News

A Bedouin village in the Negev desert, Southern Israel, is to be removed with a Jewish settlement built in it’s place.

The Bedouin village of Um-al-Hiran has been applying for building permits so that their village, or as some would call it a hamlet, can be deemed legal, but their requests have been ignored or rejected thus far. Instead, the government has decided to build what the article terms a “Jewish settlement” called Hiran in it’s place.

Now, the term “Jewish settlement” can be a bit misleading, since if it is located without the 1967 borders and in Israel proper then it shouldn’t really be called that. Nevertheless, the Bedouin residents are going to be evicted from the area entirely. Here are a couple of quotes from the residents:

“Salim Abu Al-Kian, 53, told Ynet. ‘We are ready to reach a settlement on the matter. We’re willing to get permits for homes that have yet to receive them. Unfortunately, the state does not want to help us. They want to expel us from our land. We have no value to them,’ he said”

“‘We wouldn’t mind living alongside Jews. I wouldn’t object to us being neighbors,’ said Salim Abu Al-Kian.
“You can’t just take an Arab and put a Jew in his place. This is racism. This is the Nakba of 2012,’ he added.

The Bedouin village of Um Al Hiran – Credit goes to Ynet news

To call this a Nakba, referring to the Palestinian catastrophe in 1948, is a pretty bold statement considering how some Israelis have reacted to any mention of it’s event.

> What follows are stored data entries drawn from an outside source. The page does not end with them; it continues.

theorem mem_writes_sp : .sp ∈ writes i ↔ i = .ret ∨ ∃ nnn, i = .call nnn := by
  cases i <;> simp [writes]

theorem mem_writes_disp : .disp ∈ writes i ↔ i = .cls ∨ ∃ x y n, i = .drw x y n := by
  cases i <;> simp [writes]

theorem mem_writes_delay : .delay ∈ writes i ↔ ∃ x, i = .ldDT x := by
  cases i <;> simp [writes]

theorem mem_writes_sound : .sound ∈ writes i ↔ ∃ x, i = .ldST x := by
  cases i <;> simp [writes]

theorem mem_writes_index :
    .index ∈ writes i ↔ (∃ nnn, i = .ldI nnn) ∨ (∃ x, i = .addI x) ∨ ∃ x, i = .ldF x := by
  cases i <;> simp [writes]

theorem mem_writes_awaiting : .awaiting ∈ writes i ↔ ∃ x, i = .ldKey x := by
  cases i <;> simp [writes]

theorem notMem_writes_keys : .keys ∉ writes i := by
  cases i <;> simp [writes]

theorem notMem_writes_run : .run ∉ writes i := by
  cases i <;> simp [writes]

theorem notMem_writes_fault : .fault ∉ writes i := by
  cases i <;> simp [writes]

theorem faultKind_cases (i : Instr) :
    faultKind i = .stackOverflow ∨ faultKind i = .stackUnderflow ∨ faultKind i = .memoryBounds := by
  cases i <;> simp [faultKind]

theorem faultKind_ne_none (i : Instr) : faultKind i ≠ .none := by
  rcases faultKind_cases i with h | h | h <;> simp [h]

end Sys2Proof.Claims
end

section
/-! THE STATEMENTS about what an instruction leaves alone (10_state.md, 20_memory.md section 1). -/

namespace Sys2Proof.Claims

open Sys2Proof.Machine

/-- Settles O19: a fault writes no register, and a meaning that completes only its own. -/
theorem onlyNamedRegistersChange : Obligations.OnlyNamedRegistersChange := by
  intro i s t h
  cases exec_cases h with
  | faulted _ ht => exact fun r _ => ht ▸ s.raiseFault_getV _ i r
  | completed _ hc => exact hc.regs

/-- Settles O20: a fault writes no byte, and a meaning that completes only those it stores to. -/
theorem onlyStoredBytesChange : Obligations.OnlyStoredBytesChange := by
  intro i s t h
  cases exec_cases h with
  | faulted _ ht => exact fun a _ => ht ▸ s.raiseFault_byteAt _ i a
  | completed _ hc => exact hc.bytes

/-- Settles O21: only CALL writes an entry, and only RET and CALL write `sp`. -/
theorem onlyCallAndReturnTouchTheStack : Obligations.OnlyCallAndReturnTouchTheStack := by
  intro i s t h
  refine ⟨fun hcall => ?other, ?call, fun hret hcall => ?sp⟩
  case other =>
    have hw : .stack ∉ writes i := fun hw => (mem_writes_stack.mp hw).elim hcall
    exact (exec_fixed h hw (by simp) (by simp)).same
  case call =>
    rintro ⟨nnn, rfl⟩ k hk hne
    by_cases hroom : s.sp.val < 12
    · rw [exec_call_push hroom] at h
      cases h
      exact Vector.getElem_set_ne hroom hk hne.symm
    · rw [exec_call_full hroom] at h
      cases h
      rfl
  case sp =>
    have hw : .sp ∉ writes i := fun hw => (mem_writes_sp.mp hw).elim hret (fun hc => hc.elim hcall)
    exact exec_fixed h hw (by simp) (by simp)

/-- Settles O22: no other instruction writes the display. -/
theorem onlyClearAndDrawChangeTheDisplay : Obligations.OnlyClearAndDrawChangeTheDisplay := by
  intro i s t h hcls hdrw
  have hw : .disp ∉ writes i := fun hw =>
    (mem_writes_disp.mp hw).elim hcls (fun ⟨x, y, n, hi⟩ => hdrw x y n hi)
  exact (exec_fixed h hw (by simp) (by simp)).same

/-- Settles O23: no other instruction writes the timers and `I`. -/
theorem timersAndIndexHaveTheirOwnWriters : Obligations.TimersAndIndexHaveTheirOwnWriters := by
  intro i s t h
  refine ⟨fun hdt => ?delay, fun hst => ?sound, fun hldI haddI hldF => ?index⟩
  case delay =>
    exact exec_fixed (p := .delay) h (fun hw => (mem_writes_delay.mp hw).elim hdt) (by simp) (by simp)
  case sound =>
    exact exec_fixed (p := .sound) h (fun hw => (mem_writes_sound.mp hw).elim hst) (by simp) (by simp)
  case index =>
    have hw : .index ∉ writes i := fun hw => by
      rcases mem_writes_index.mp hw with ⟨nnn, hi⟩ | ⟨x, hi⟩ | ⟨x, hi⟩
      · exact hldI nnn hi
      · exact haddI x hi
      · exact hldF x hi
    exact exec_fixed (p := .index) h hw (by simp) (by simp)

/-- Settles O24: no instruction writes the keypad or the run state, and the fault record is written only with a halt. -/
theorem hostStateIsReadOnlyToInstructions : Obligations.HostStateIsReadOnlyToInstructions := by
  intro i s t h
  refine ⟨exec_fixed (p := .keys) h notMem_writes_keys (by simp) (by simp),
    exec_fixed (p := .run) h notMem_writes_run (by simp) (by simp), fun hkey => ?awaiting, fun hsame hnone => ?record⟩
  case awaiting =>
    exact exec_fixed (p := .awaiting) h (fun hw => (mem_writes_awaiting.mp hw).elim hkey) (by simp) (by simp)
  case record =>
    cases exec_cases h with
    | faulted _ ht =>
      subst ht
      exact absurd (hsame.trans hnone) (faultKind_ne_none i)
    | completed _ hc => exact (hc.parts .fault notMem_writes_fault).2

end Sys2Proof.Claims
end

section
/-! SUPPORT. The fault a step takes (40_execution_cycle.md R74, 60_exceptions.md R123). -/

namespace Sys2Proof.Claims

open Sys2Proof.Machine

variable {i : Instr} {s t : State} {k : HaltCode}

/-- A fault depends on `sp`, `I` and the registers, which the advance leaves. -/
theorem faults_advance : Faults i s.advance ↔ Faults i s := by
  cases i <;> exact Iff.rfl

/-- A fault in a meaning is taken at the instruction's own address, with its word (R74). -/
theorem raiseFault_advance (s : State) (k : HaltCode) (i : Instr) :
    s.advance.raiseFault k i = s.takeFault k s.pc (encode i) := by
  rw [State.raiseFault, State.advance_pc, word_advance_rewind]
  rfl

/-- What the decoded instruction of a step does: its fault is that of the state before the step. -/
theorem exec_advance_cases (h : exec i s.advance = .next t) :
    (Faults i s ∧ t = s.takeFault (faultKind i) s.pc (encode i)) ∨ (¬ Faults i s ∧ Completes i s.advance t) := by
  cases exec_cases h with
  | faulted hf ht => exact .inl ⟨faults_advance.mp hf, ht.trans (raiseFault_advance s _ i)⟩
  | completed hok hc => exact .inr ⟨fun hf => hok (faults_advance.mpr hf), hc⟩

theorem Completes.halt_eq (hc : Completes i s.advance t) : t.halt = s.halt :=
  (hc.parts .fault notMem_writes_fault).1

/-- A step of a core that may act ends with a fault exactly where the fetch or the fetched instruction takes it. -/
theorem step_halt_iff (hrun : s.runState = .running) (hhalt : s.halt = .none) (h : step s = .next t)
    (hk : k ≠ .none) : t.halt = k ↔
      (¬ s.Fetchable ∧ k = .memoryBounds) ∨
      (s.Fetchable ∧ ∃ i, decodeWord s.nextWord = some i ∧ Faults i s ∧ faultKind i = k) := by
  cases step_cases h with
  | ignored hoff _ => exact absurd ⟨hrun, hhalt⟩ hoff
  | outside _ _ hf ht =>
    subst ht
    simp [hf, eq_comm]
  | unrecognized _ _ hf hd ht =>
    subst ht
    simp [hf, hd, hhalt, hk.symm]
  | decoded i _ _ hf hd hexec =>
    rcases exec_advance_cases hexec with ⟨hfault, rfl⟩ | ⟨hok, hc⟩
    · simp [hf, hd, hfault]
    · simp [hf, hd, hok, hc.halt_eq, hhalt, hk.symm]

theorem faultKind_ne_romTooLarge (i : Instr) : faultKind i ≠ .romTooLarge := by
  rcases faultKind_cases i with h | h | h <;> simp [h]

theorem faults_stackOverflow_iff :
    (Faults i s ∧ faultKind i = .stackOverflow) ↔ (∃ nnn, i = .call nnn) ∧ s.sp = 12 := by
  cases i <;> simp [Faults, faultKind]

theorem faults_stackUnderflow_iff : (Faults i s ∧ faultKind i = .stackUnderflow) ↔ i = .ret ∧ s.sp = 0 := by
  cases i <;> simp [Faults, faultKind]

theorem faults_memoryBounds_iff : (Faults i s ∧ faultKind i = .memoryBounds) ↔
    (∃ x y n, i = .drw x y n ∧ ¬ SpriteFits s y n) ∨
    (∃ x, i = .ldB x ∧ 4096 ≤ s.I.toNat + 2) ∨
    (∃ x, i = .storeRegs x ∧ 4096 ≤ s.I.toNat + x.val) ∨
    (∃ x, i = .loadRegs x ∧ 4096 ≤ s.I.toNat + x.val) := by
  cases i <;> simp [Faults, faultKind]

end Sys2Proof.Claims
end

section
/-! THE STATEMENTS OF 60_exceptions.md section 1. -/

namespace Sys2Proof.Claims

open Sys2Proof.Machine

/-- Settles O12: of the four ways a step goes, only the fetch fault and the fault of a meaning halt the core, and both
are taken at `pc` with nothing written. -/
theorem faultingStepIsUndone : Obligations.FaultingStepIsUndone := by
  intro s t hnone hstep hhalt
  cases step_cases hstep with
  | ignored _ ht => exact absurd hnone (ht ▸ hhalt)
  | outside _ _ hf ht =>
    subst ht
    exact ⟨(fixedBut_takeFault s _ _).sameBut, rfl, fun hin => absurd hin hf, fun _ => rfl, .inr (.inr rfl)⟩
  | unrecognized _ _ _ _ ht => subst ht; exact absurd hnone hhalt
  | decoded i _ _ hf hd hexec =>
    rcases exec_advance_cases hexec with ⟨-, rfl⟩ | ⟨-, hc⟩
    · exact ⟨(fixedBut_takeFault s _ _).sameBut, rfl, fun _ => encode_of_decodeWord hd,
        fun hout => absurd hf (Nat.not_lt.mpr hout), faultKind_cases i⟩
    · exact absurd (hc.halt_eq.trans hnone) hhalt

/-- Settles O13: a step ends with a kind exactly where its fetch or its instruction takes that fault (R123). -/
theorem stepFaultsExactlyWhen : Obligations.StepFaultsExactlyWhen := by
  intro s t hrun hhalt h
  refine ⟨?overflow, ?underflow, ?bounds, ?rom⟩
  case overflow =>
    rw [step_halt_iff hrun hhalt h (by simp)]
    simp [faults_stackOverflow_iff]
  case underflow =>
    rw [step_halt_iff hrun hhalt h (by simp)]
    simp [faults_stackUnderflow_iff]
  case bounds =>
    rw [step_halt_iff hrun hhalt h (by simp)]
    by_cases hf : s.Fetchable
    · cases hd : decodeWord s.nextWord with
      | none => simp [hf]
      | some i => simp [hf, faults_memoryBounds_iff]
    · simp [hf]
  case rom =>
    rw [ne_eq, step_halt_iff hrun hhalt h (by simp)]
    rintro (⟨-, hk⟩ | ⟨-, i, -, -, hk⟩)
    · cases hk
    · exact faultKind_ne_romTooLarge i hk

end Sys2Proof.Claims
end

section
/-! SUPPORT. Two runs of one meaning: the stack entries, where the instruction is not RET or CALL, and the sound timer,
where it is not FX18, are handed through unread (10_state.md R19, R24). -/

namespace Sys2Proof.Machine

variable {i : Instr} {s t u : State}

/-- The state with other stack entries and another sound timer. -/
def State.withUnread (s : State) (es : Vector Word 12) (v : Byte) : State := (s.setStack es).setST v

theorem State.withUnread_skipIf (s : State) (es : Vector Word 12) (v : Byte) (b : Bool) :
    (s.withUnread es v).skipIf b = (s.skipIf b).withUnread es v := by
  cases b <;> rfl

theorem State.withUnread_readKey (s : State) (es : Vector Word 12) (v k : Byte) :
    (s.withUnread es v).readKey k = ((s.readKey k).1, (s.readKey k).2.withUnread es v) := by
  unfold State.readKey
  split <;> rfl

/-! ## The meanings by what their operation answers -/

variable {x y : Reg} {n : Nibble} {m : Memory}

theorem exec_drw_of_some {c : Canvas} (h : s.drawSprite hw.addrOob x y n = some c) :
    exec (.drw x y n) s = .next ((s.setDisp c.disp).setV VF (boolByte c.hit)) := by
  show execDrw x y n s = _
  unfold execDrw
  rw [h]

theorem exec_drw_of_none (h : s.drawSprite hw.addrOob x y n = none) :
    exec (.drw x y n) s = .next (s.raiseFault .memoryBounds (.drw x y n)) := by
  show execDrw x y n s = _
  unfold execDrw
  rw [h]

theorem exec_ldB_of_some (h : storeBytes hw.addrOob s.I.toNat (bcdDigits (s.getV x)) s.mem = some m) :
    exec (.ldB x) s = .next (s.setMem m) := by
  show execLdB x s = _
  unfold execLdB
  rw [hw_memOps, h]

theorem exec_ldB_of_none (h : storeBytes hw.addrOob s.I.toNat (bcdDigits (s.getV x)) s.mem = none) :
    exec (.ldB x) s = .next (s.raiseFault .memoryBounds (.ldB x)) := by
  show execLdB x s = _
  unfold execLdB
  rw [hw_memOps, h]

theorem exec_storeRegs_of_some (h : storeRun hw.addrOob s.V s.I.toNat (regsUpTo x) s.mem = some m) :
    exec (.storeRegs x) s = .next ((s.setMem m).setI (indexAfter hw.lsI s.I x)) := by
  show execStoreRegs x s = _
  unfold execStoreRegs
  rw [hw_memOps, h]

theorem exec_storeRegs_of_none (h : storeRun hw.addrOob s.V s.I.toNat (regsUpTo x) s.mem = none) :
    exec (.storeRegs x) s = .next (s.raiseFault .memoryBounds (.storeRegs x)) := by
  show execStoreRegs x s = _
  unfold execStoreRegs
  rw [hw_memOps, h]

Now someone called “Zionist Forever” on the site commented:

“This village was built illegally on state owned land ( not Bedouin land ) and they are complaining the state cannot force them to move and redevelop the area.”

Which is probably true. But here is the kicker guys. The Israel Land Agency (or ILA) has a governing board that decides the policies. 12 of the 22 members are elected governors. While 10 of the members are from the Jewish National Fund (JNF), the same organization that was founded in 1901 to buy land from Ottoman landlords and evict all the Arabs. To this day they have made it clear that they will only serve Jews, and no other type of Israeli, because of the nature of their organization…and these people decide the policy of land ownership. So is it a surprise that application after application for building permits by the Bedouins was refused? Nope.

But there is another comment of note as well. A man who named himself “Jack Bauer” simply commented:

Send them all back to the Sinai”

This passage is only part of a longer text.